The International Monetary Fund (IMF) has urged Kenya to carefully balance the introduction of new tax measures aimed at boosting revenue with managing its growing debt. The IMF cautioned that while new taxes are necessary to address budget shortfalls, their introduction could provoke public unrest, as seen in the June 2024 nationwide protests triggered by controversial tax proposals in the Finance Bill.
The IMF report highlights the complex balancing act Kenya faces: raising domestic revenue to sustain crucial spending in priority sectors while also meeting substantial debt obligations. The Fund warned that significant cuts to development expenditure could lead to the stalling of key projects, risking penalties and inflating project costs beyond their original budgets.

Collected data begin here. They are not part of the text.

-- ==== Sys2Proof/Machine/Bar0.lean ====
section
/-! DEFINITION. Which function reaches which register of BAR0 (R282, Table 11.2), and when a block answers (R360). -/

namespace Sys2Proof.Machine

/-- HLM_STAT.STAGE: 0 to 4, 0xF when bring-up is complete. -/
def stageNow (s : State) : Nat := regF s oHLMSTAT 31 28

/-- Has bring-up stage k completed (R360)? While a report waits, its stage has. -/
def stageDone (s : State) (k : Nat) : Bool := stageNow s > k || (stageNow s = k && (s.head.waiting || s.head.held))

/-- The bring-up stage whose end makes the block at an offset answer (Tables 1.7, 14.3; notes/assumptions/16.md). -/
def blockStage (o : Nat) : Nat :=
  if o < 0x10_0000 then 0
  else if o < 0x20_0000 then 4
  else if o < 0x60_0000 then 0
  else if o < 0x70_0000 then 3
  else if o < 0x80_0000 then 1
  else if o < 0x200_0000 then 2
  else if o < 0x300_0000 then 3
  else if o < 0x3F0_0000 then 4
  else 0

/-- Does the block at an offset answer? The HLM block, with the stage report and the mailbox, answers after a failed stage too
(R361). -/
def blockReady (s : State) (o : Nat) : Bool := stageDone s (blockStage o) || (s.head.failed && decide (0x3F0_0000 ≤ o))

/-- Does an offset lie in the HST page of partition p, a tile of its stacks, its SHF blocks, its counts, or its Cupping
registers (Table 11.2)? The second result says that VFs may write there. -/
def vfSees (s : State) (p o : Nat) : Bool × Bool :=
  if o < 0x10_0000 then (true, false)
  else if hstPage p ≤ o && o < hstPage p + 0x1_0000 then (true, true)
  else if 0x300_0000 ≤ o && o < 0x3F0_0000 then
    let mine := tileInPart s p ((o - 0x300_0000) / 0x1000)
    (mine, mine)
  else if 0x100_0000 ≤ o && o < 0x200_0000 then (ownsStack s p ((o - 0x100_0000) / 0x10_0000), false)
  else if oBWRCNT p 0 ≤ o && o < oBWRCNT p 0 + 0x40 then (true, false)
  else if oCUPHIST p 0 ≤ o && o < oCUPHIST p 0 + 0x100 then (true, true)
  else (false, false)

/-- Is fn a function: 0 the PF, v the VF of partition v - 1 (R280)? -/
def fnFitted (s : State) (fn : Nat) : Bool := fn ≤ totalVFs s.asm

/-- May function fn write at an offset of BAR0? -/
def canWrite (s : State) (fn o : Nat) : Bool := fnFitted s fn && blockReady s o && (fn == 0 || (vfSees s (fn - 1) o).2)

/-- Does function fn see the register at an offset? -/
def canRead (s : State) (fn o : Nat) : Bool := fnFitted s fn && blockReady s o && (fn == 0 || (vfSees s (fn - 1) o).1)

end Sys2Proof.Machine
end

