-- ==== Sys2Proof/Machine/Tidegauge.lean ====
section
/-! DEFINITION. Tidegauge (R233 to R245): references, discipline, holdover, corrections of reported time, SLOTOK, and the
tick that passes while no command waits. Phases are in 1/256 tick. -/

namespace Sys2Proof.Machine

/-- The Tidegauge states (Table 9.1): 0 FREE, 1 ACQUIRE, 2 LOCKED, 3 HOLDOVER_STEP, 4 HOLDOVER_FULL. -/
def tgState (s : State) : Nat := regF s oTGSTAT 2 0
def timeHeld (s : State) : Bool := regB s oTGSTAT 6
def stepOk (s : State) : Bool := regB s oTGSTAT 5

/-- GUARD, QUALN and MISS as they act (Table 9.3). -/
def guardOf (s : State) : Nat := max 2 (regF s oTGCFG 19 8)
def qualnOf (s : State) : Nat := max 2 (regF s oTGCFG 31 28)
def missOf (s : State) : Nat := max 1 (regF s oTGCFG 35 32)

/-! ### The error bound (R242) -/

/-- ERR in 1/256 tick. -/
def errOf (s : State) : Nat :=
  min 0xFFFF_FFFF (match tgState s with
    | 2 => s.tg.slew.natAbs + 256 * regF s oTGCFG 27 20
    | 3 => s.tg.errBase + s.tg.errTicks * (regF s oTGCFG 7 0) * 10 * 256 / 1000000000
    | 4 => s.tg.errBase + s.tg.errTicks * 10 * 256 / 1000000
    | _ => 0xFFFF_FFFF)

def refreshErr (s : State) : State := setF s oTGERR 31 0 (errOf s)

/-- Change the state: it is signalled on PF vector 1 (Table 11.3); a holdover starts from the error held on entry. -/
def setTgState (s : State) (x : Nat) : State :=
  if tgState s = x then s
  else
    let s := { s with tg := { s.tg with errBase := errOf s, errTicks := 0 } }
    refreshErr (pfIrq (setF s oTGSTAT 2 0 x) 1)

def setPhase (s : State) (p : Int) : State := setF s oTGERR 63 32 (twos 32 p)
def setSlew (s : State) (p : Int) : State := refreshErr { s with tg := { s.tg with slew := p } }

/-- Set or clear SLOTOK, which is signalled and governs the slotted ports (R245, R269). -/
def setSlotOk (s : State) (b : Bool) : State := refreshSlotted (pfIrq (setF s oTGSTAT 7 7 (b2n b)) 1)

/-! ### Reported time (R236, R237) -/

def setTime (s : State) (step tick : Nat) : State :=
  setReg { s with tg := { s.tg with frac := 0 } } oTGNOW (BitVec.ofNat 64 (step * 4096 + tick))

/-- An instant within the current tick, not before the last one taken in it. -/
def drawInstant (s : State) : State :=
  let d := draw s
  { d.2 with tg := { d.2.tg with frac := BitVec.ofNat 16 (s.tg.frac.toNat + d.1.toNat % (65536 - s.tg.frac.toNat)) } }

/-- The phase of an edge at this instant, in (-2048, 2048] ticks. -/
def phaseNow (s : State) : Int :=
  let x : Int := (nowTick s * 256 + s.tg.frac.toNat / 256 : Nat)
  if x > 2048 * 256 then x - 4096 * 256 else x

/-- The slewing of one step, at most 0.41 tick (R243). -/
def slewStep (s : State) : State :=
  if tgState s != 2 || s.tg.slew = 0 then s
  else
    let d := draw s
    let k : Int := (min (d.1.toNat % 105) s.tg.slew.natAbs : Nat)
    setSlew d.2 (if s.tg.slew < 0 then s.tg.slew + k else s.tg.slew - k)

/-- Tick 0 of a step: STEP_OUT rises, slewing goes on, SLOTOK may be set, after what the boundary brought (R245). -/
def boundary (s : State) : State :=
  let s := refreshErr (slewStep (refreshOut s))
  if tgState s = 2 ∧ slotOk s = false ∧ 2 * errOf s ≤ 256 * guardOf s then setSlotOk s true else s

/-- Reported time goes to tick 0 of a step, passing over the firings before it. -/
def passTo (s : State) (target : Nat) : State := setTime (passOver s target) target 0

/-- Reported time jumps to tick 0 of a later step (R250). The commits due in the span are applied in step order, each before
the firings that follow it, so what it installs is passed over too; one epoch is entered for them all, as at a boundary
(R254), together with a commit for the target step. They are put off where R255 says so. -/
def land (s : State) (target : Nat) : State :=
  let span := s.tg.commits.filter (fun c => c.step ≤ target)
  passNotices (
    if !span.any (fun c => c.step < target) then passTo s target
    else if mustDefer s span then deferCommits (passTo s target)
    else
      let t := span.foldl (fun t c => applyRecs (passTo t (max c.step (nowStep t))) c.recs) (takeCommits s span)
      enterEpoch s (passTo t target) span)

def countCorrect (s : State) : State := addSat s oTGEVT 31 16 1
def countGlitch (s : State) : State := addSat s oTGEVT 15 0 1

/-- In LOCKED from this boundary on, if STEP_IN is qualified (R241, R244). -/
def lockIf (s : State) : State :=
  if stepOk s && (tgState s == 1 || tgState s == 3) then setTgState s 2 else s

/-- Nothing more is to be corrected. -/
def corrected (s : State) : State := setSlew { s with tg := { s.tg with forward := false, holdDue := false, beyond := [] } } 0

/-- The armed load at an accepted edge (R239): taken out, and its step if it is accepted. -/
def takeLoad (s : State) : State × Option Nat :=
  match s.tg.armed with
  | none => (s, none)
  | some v =>
    let t := { s with tg := { s.tg with armed := none } }
    if v > nowStep s then (t, some v) else (setF t oTGSTAT 8 8 1, none)

/-- A forward step at an edge of phase p: counted, and the boundary follows. Phases are measured against the new time. -/
def forwardStep (s : State) (p : Int) (target : Nat) : State :=
  let s := corrected (land (countCorrect s) target)
  boundary (lockIf { s with tg := { s.tg with phases := s.tg.phases.map (fun q => q - p) } })

/-- A phase is to be removed (R243): by slewing, by a forward step, or by a hold. Slewing starts at once. -/
def removePhase (s : State) (p : Int) : State :=
  let s := setSlew s p
  if p.natAbs ≤ 128 * guardOf s then
    lockIf { s with tg := { s.tg with forward := false, holdDue := false, beyond := [] } }
  else { s with tg := { s.tg with forward := p < 0, holdDue := p > 0 } }

/-- Do phases agree within 1 tick: each pair of them? -/
def agree (l : List Int) : Bool := l.all (fun p => l.all (fun q => (p - q).natAbs ≤ 256))

/-- The last QUALN phases with a new one. -/
def lastPhases (s : State) (p : Int) (l : List Int) : List Int := (p :: l).take (qualnOf s)

/-- Are there QUALN phases in a row, all within 1 tick of one another? -/
def qualified (s : State) (l : List Int) : Bool := qualnOf s ≤ l.length && agree l

/-- An accepted edge in LOCKED (R242, R243). -/
def lockedEdge (s : State) (p : Int) : State :=
  if p.natAbs ≤ 128 * guardOf s then removePhase s p
  else
    let l := lastPhases s p s.tg.beyond
    let s := { s with tg := { s.tg with beyond := l } }
    if qualified s l then removePhase s p else countGlitch s

/-- An accepted edge in ACQUIRE or HOLDOVER_STEP: counted toward qualification (R234, R244). -/
def countEdge (s : State) (p : Int) : State :=
  let l := lastPhases s p s.tg.phases
  let s := { s with tg := { s.tg with phases := l } }
  if qualified s l then setF s oTGSTAT 5 5 1 else s

/-- An accepted edge after the first alignment. -/
def acceptedEdge (s : State) (p : Int) : State :=
  let s := { s with tg := { s.tg with edgeSeen := true, missed := 0 } }
  let s := if tgState s = 4 then s else setPhase s p
  let s := if tgState s = 1 ∨ tgState s = 3 then countEdge s p else s
  match takeLoad s with
  | (s, some v) => forwardStep s p v
  | (s, none) =>
    if s.tg.forward && p < 0 then forwardStep s p (nowStep s + 1)
    else
      let s := { s with tg := { s.tg with forward := false } }
      if tgState s = 2 then lockedEdge s p
      else if (tgState s = 1 ∨ tgState s = 3) ∧ stepOk s = true then removePhase s p
      else s

/-- The first alignment (R241). -/
def alignEdge (s : State) : State :=
  let s := { s with tg := { s.tg with aligned := true, edgeSeen := true, missed := 0, phases := [0] } }
  match takeLoad s with
  | (s, some v) => boundary (setPhase (land (countCorrect s) v) 0)
  | (s, none) => boundary (setPhase (land s (nowStep s + 1)) 0)

/-- An edge that ends a hold (R243). -/
def holdEdge (s : State) : State :=
  let s := { s with tg := { s.tg with edgeSeen := true, missed := 0, phases := [0] } }
  let r := takeLoad (setF (setPhase s 0) oTGSTAT 6 6 0)
  let s := match r.2 with
    | some v => land (countCorrect r.1) v
    | none => land r.1 (nowStep r.1 + 1)
  boundary (lockIf (corrected s))

/-- STEP_IN_EDGE (R234, R239 to R244). -/
def execStepInEdge (s : State) : Host.Outcome State Fault Refusal :=
  if !s.power.aon then .next s
  else
    let s := drawInstant s
    if timeHeld s then .next (holdEdge s)
    else if tgState s = 0 then
      match takeLoad s with
      | (s, some v) => .next (boundary (land (countCorrect s) v))
      | (s, none) => .next s
    else if !s.tg.aligned then .next (alignEdge s)
    else
      let p := phaseNow s
      if s.tg.edgeSeen || p.natAbs > 512 * 256 then .next (countGlitch s) else .next (acceptedEdge s p)

/-- Does an expected boundary's window stand closed without an edge? -/
def missPending (s : State) : Bool :=
  s.tg.aligned && (timeHeld s || (!s.tg.edgeSeen && 512 < nowTick s && nowTick s < 3584))

/-- STEP_MISSED (R234): MISS in a row make STEP_IN lost. -/
def execStepMissed (s : State) : Host.Outcome State Fault Refusal :=
  if !s.power.aon || !missPending s then .next s
  else
    let s := addSat s oTGEVT 63 48 1
    let n := s.tg.missed + 1
    let s := { s with tg := { s.tg with missed := n, edgeSeen := !timeHeld s, phases := [], beyond := [] } }
    if n < missOf s then .next s
    else
      let s := { setF s oTGSTAT 5 5 0 with tg := { s.tg with missed := 0, forward := false, holdDue := false } }
      .next (if tgState s = 2 then setTgState s 3 else s)

/-- TIME_HOLD (R243): reported time that is ahead has reached tick 4095 of the step in which the edge is due. -/
def execTimeHold (s : State) : Host.Outcome State Fault Refusal :=
  if s.power.aon && s.tg.holdDue && nowTick s == 4095 && !timeHeld s && !anyDue s then
    .next (countCorrect (setF { s with tg := { s.tg with holdDue := false } } oTGSTAT 6 6 1))
  else .next s

/-! ### References (R233, R235, R240) -/

/-- REF_QUALIFIED: it takes effect once CFGD is 1. -/
def execRefQualified (s : State) : Host.Outcome State Fault Refusal :=
  if s.power.aon && regB s oTGSTAT 9 && !regB s oTGSTAT 4 then
    let s := setF s oTGSTAT 4 4 1
    .next (match tgState s with
      | 0 => setTgState s 1
      | 4 => setTgState s 3
      | _ => s)
  else .next s

/-- REF_LOST. -/
def execRefLost (s : State) : Host.Outcome State Fault Refusal :=
  if s.power.aon && regB s oTGSTAT 4 then
    let s := setF (setF s oTGSTAT 4 4 0) oTGSTAT 5 5 0
    let s := { s with tg := { s.tg with phases := [], beyond := [], forward := false, holdDue := false } }
    .next (match tgState s with
      | 1 => setTgState { s with tg := { s.tg with aligned := false } } 0
      | 2 => setTgState s 4
      | 3 => setTgState s 4
      | _ => s)
  else .next s

/-- The record that Headland loads: the preferred slot's, when it is valid (R357, R358). -/
def recordOf (s : State) : Record := if s.head.slot = 0 then s.head.flash.slots.1 else s.head.flash.slots.2

/-- The TG_CFG value of stage 0: the record's, else the reset value. -/
def tgCfgDue (s : State) : DWord :=
  let r := recordOf s
  match r.valid, r.tgCfg with
  | true, some v => v
  | _, _ => regReset s.asm oTGCFG

/-- TG_CFG_WRITE (R235): during stage 0 of every bring-up. Once Tidegauge has left FREE, STEPUS and REFF are fixed. -/
def execTgCfgWrite (v : BitVec 64) (s : State) : Host.Outcome State Fault Refusal :=
  if s.power.aon && s.head.running && stageNow s == 0 && !s.head.inReset && fld v 50 0 == fld (tgCfgDue s) 50 0 then
    let w := BitVec.ofNat 64 (fld v 50 0)
    let old := reg s oTGCFG
    let w := if tgState s = 0 then w else setFld (setFld w 49 37 (fld old 49 37)) 36 36 (fld old 36 36)
    let s := refreshOut (refreshErr (setF (setReg s oTGCFG w) oTGSTAT 9 9 1))
    .next { s with head := { s.head with tgSeen := true } }
  else .next s

/-! ### SLOTOK, loads, reads -/

/-- Does ERR exceed GUARD while SLOTOK is 1? -/
def slotokDue (s : State) : Bool := slotOk s && 256 * guardOf s < errOf s

/-- SLOTOK_CLEAR (R245): the ports stop following slots, the notice pins go to 0b0000, but
keep their code while Headland is in reset (R251). -/
def execSlotokClear (s : State) : Host.Outcome State Fault Refusal :=
  if s.power.aon && slotokDue s then
    .next (setSlotOk (if s.head.inReset then s else { driveNotice s 0 with tg := { s.tg with noticeEnd := none } }) false)
  else .next s

/-- TG_LOAD (R239): a write with ARM = 1 stores STEP. -/
def execTgLoad (fn : Nat) (v : BitVec 64) (s : State) : Host.Outcome State Fault Refusal :=
  if s.power.aon && fn == 0 && canWrite s fn (oTGCFG + 0x28) && bit v.toNat 63 then
    .next { s with tg := { s.tg with armed := some (fld v 51 0) } }
  else .next s

/-- TG_NOW_READ (R236): the read latches TG_FRAC. -/
def execTgNowRead (fn : Nat) (s : State) : Host.Outcome State Fault Refusal :=
  if s.power.aon && canRead s fn oTGNOW then
    let s := drawInstant s
    let s := setReg s oTGFRAC (s.tg.frac.setWidth 64)
    .next { s with hostReads := s.hostReads ++ [(fn, leBytes 8 (reg s oTGNOW).toNat)] }
  else .next s

/-! ### The passing of reported time -/

/-- STEP_BOUNDARY (R237, R245): reported time goes from tick 4095 to tick 0 of the next step. -/
def execStepBoundary (s : State) : Host.Outcome State Fault Refusal :=
  if s.power.aon && nowTick s == 4095 && !timeHeld s && !s.tg.holdDue && !anyDue s then
    let s := if tgState s = 3 ∨ tgState s = 4 then { s with tg := { s.tg with errTicks := s.tg.errTicks + 1 } } else s
    .next (boundary (setTime s (nowStep s + 1) 0))
  else .next s

/-- STEP_OUT_END (R257): STEP_OUT falls at tick 64. -/
def execStepOutEnd (s : State) : Host.Outcome State Fault Refusal :=
  if s.power.aon && s.tg.stepOut && 64 ≤ nowTick s then .next { s with tg := { s.tg with stepOut := false } } else .next s

/-- Must something happen before the next tick begins? -/
def tickBlocked (s : State) : Bool :=
  !s.power.aon || timeHeld s || nowTick s == 4095 || anyDue s || commitDue s || noticeOver s ||
    (s.tg.stepOut && 64 ≤ nowTick s) || slotokDue s || missPending s

/-- One tick of reported time. -/
def tick (s : State) : State :=
  if tickBlocked s then s
  else
    let t := setTime s (nowStep s) (nowTick s + 1)
    let t := if nowTick t = 3584 then { t with tg := { t.tg with edgeSeen := false } } else t
    let t := if tgState t = 3 ∨ tgState t = 4 then { t with tg := { t.tg with errTicks := t.tg.errTicks + 1 } } else t
    refreshErr t

end Sys2Proof.Machine
end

To restore public trust, the IMF emphasized the importance of transparency and effective governance. The organization commended Kenya’s fiscal discipline efforts following the Finance Bill’s withdrawal, which included austerity measures aimed at addressing a budget deficit of Sh346 billion. The country’s economy remains “resilient,” according to IMF First Deputy Managing Director Gita Gopinath, with growth above regional averages and external inflows supporting the shilling.
The IMF noted that recent spending cuts in Kenya’s FY2024/25 budget are largely stop-gap measures, many of which are temporary and will likely need adjustment. Moving forward, the Fund advised reallocating resources to bolster social safety nets and poverty alleviation programs. Additionally, it warned against drastic cuts to development spending, which may hinder economic growth and undermine debt management strategies.
Kenya’s difficult fiscal position is compounded by a history of exogenous shocks, such as the COVID-19 pandemic, adverse global economic trends, and severe droughts, which have all challenged its ability to meet spending needs. In response, the government has attempted to increase revenue while curbing expenditures, yet struggles with mounting pending bills and constrained development funding. The IMF recommends that Kenya’s fiscal strategy include expanded domestic revenue mobilization under the Medium-Term Revenue Strategy (MTRS), with measures to streamline recurrent spending and improve efficiency.
In October, the IMF approved a Sh78 billion loan for Kenya, highlighting the need to continue efforts toward fiscal consolidation while addressing significant risks. The IMF underscored the need for fiscal transparency and accountability, along with timely identification of contingency measures to mitigate economic pressures.